Oral
in
Workshop: SCOPE: SCALABLE OPTIMIZATION FOR EFFICIENT AND ADPATIVE FOUNDATION MODELS
Linear-MoE: Linear Sequence Modeling Meets Mixture-of-Experts
Weigao Sun · Disen Lan · Tong Zhu · Xiaoye Qu · Yu Cheng
Keywords: [ Distributed Training ] [ Mixture-of-Experts ] [ Linear Sequence Modeling ]

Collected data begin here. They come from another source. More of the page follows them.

-- ==== Sys2Proof/Laws/HostIo.lean ====
section
/-! SUPPORT. What the loaders of the launch do, each said once. -/

namespace Sys2Proof.Machine

/-! ### Loading keeps the canonical form -/

theorem loadBytes_wf (bs : List Byte) {k : Nat} {m : Memory} (hk : k + bs.length ≤ Config.memoryBytes)
    (hm : m.wf = true) : (loadBytes k bs m).wf = true := by
  induction bs generalizing k m with
  | nil => exact hm
  | cons b bs ih =>
    simp only [List.length_cons] at hk
    exact ih (by omega) (writeByte_wf b (by omega) hm)

theorem loadWords_wf (ws : List Word) {k : Nat} {m : Memory} (hk : k + ws.length ≤ Config.dataWords)
    (hm : m.wf = true) : (loadWords k ws m).wf = true := by
  induction ws generalizing k m with
  | nil => exact hm
  | cons w ws ih =>
    simp only [List.length_cons] at hk
    exact ih (by omega) (writeWord_wf w (by omega) hm)

/-! ### What a loaded table reads as -/

theorem readByte_loadBytes (bs : List Byte) (k : Nat) (m : Memory) (a : Nat) :
    readByte (loadBytes k bs m) a = if k ≤ a ∧ a < k + bs.length then (bs[a - k]?).getD 0 else readByte m a := by
  induction bs generalizing k m with
  | nil => simp [loadBytes]
  | cons b bs ih =>
    rw [loadBytes, ih]
    by_cases h1 : a = k
    · subst h1
      simp
    · rw [readByte_writeByte_of_ne _ _ h1]
      by_cases h2 : k + 1 ≤ a ∧ a < k + 1 + bs.length
      · obtain ⟨c, rfl⟩ : ∃ c, a = k + 1 + c := ⟨a - (k + 1), by omega⟩
        rw [if_pos h2, if_pos (by simp; omega), show k + 1 + c - (k + 1) = c by omega, show k + 1 + c - k = c + 1 by omega,
          List.getElem?_cons_succ]
      · rw [if_neg h2, if_neg (by simp; omega)]

theorem readWord_loadWords (ws : List Word) (k : Nat) (m : Memory) (a : Nat) :
    readWord (loadWords k ws m) a = if k ≤ a ∧ a < k + ws.length then (ws[a - k]?).getD 0 else readWord m a := by
  induction ws generalizing k m with
  | nil => simp [loadWords]
  | cons w ws ih =>
    rw [loadWords, ih]
    by_cases h1 : a = k
    · subst h1
      simp [readWord_writeWord_self]
    · rw [readWord_writeWord_of_ne _ _ h1]
      by_cases h2 : k + 1 ≤ a ∧ a < k + 1 + ws.length
      · obtain ⟨c, rfl⟩ : ∃ c, a = k + 1 + c := ⟨a - (k + 1), by omega⟩
        rw [if_pos h2, if_pos (by simp; omega), show k + 1 + c - (k + 1) = c by omega, show k + 1 + c - k = c + 1 by omega,
          List.getElem?_cons_succ]
      · rw [if_neg h2, if_neg (by simp; omega)]

/-! ### Digits -/

/-- A digit the report line writes is one the data loader reads back. -/
theorem hexDigit_hexChar (d : BitVec 4) : hexDigit (hexChar d) = some d := by
  revert d
  decide

/-- A word is its four digits. -/
theorem word_of_digits (w : Word) :
    ((highByte w).extractLsb' 4 4 ++ (highByte w).extractLsb' 0 4 ++ (lowByte w).extractLsb' 4 4 ++
      (lowByte w).extractLsb' 0 4 : BitVec (4 + 4 + 4 + 4)) = w := by
  apply BitVec.eq_of_getLsbD_eq
  intro i hi
  simp only [highByte, lowByte, BitVec.getLsbD_append, BitVec.getLsbD_extractLsb']
  interval_cases i <;> simp

end Sys2Proof.Machine
end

Linear Sequence Modeling (LSM) and Mixture-of-Experts (MoEs) have recently emerged as effective architectural improvements. In this paper, we introduce Linear-MoE, a production-level system for modeling and training large-scale models that integrate LSM with MoEs. Linear-MoE leverages the advantages of both LSM modules for linear-complexity sequence modeling and MoE layers for sparsely activation, aiming to offer high performance with efficient training and deployment. The Linear-MoE system comprises two primary subsystems: Modeling and Training. The Modeling subsystem provides a unified framework supporting multiple types of LSM methods, including linear attention, SSM, and linear RNN. The Training subsystem facilitates efficient training by incorporating advanced parallelism techniques like Tensor, Pipeline, and Expert Parallelism, along with LASP-based Sequence Parallelism for managing very-long input sequences. The system is designed to be extensible for integrating more sequence modeling and training abilities in the future. Additionally, we explore hybrid Linear-MoE models that combine Linear-MoE layers with standard Transformer-MoE layers to further enhance model flexibility and performance. Experimental evaluations on two model series, A0.3B-2B and A1B-7B, demonstrate that Linear-MoE achieves efficiency gains while maintaining competitive performance on various benchmarks.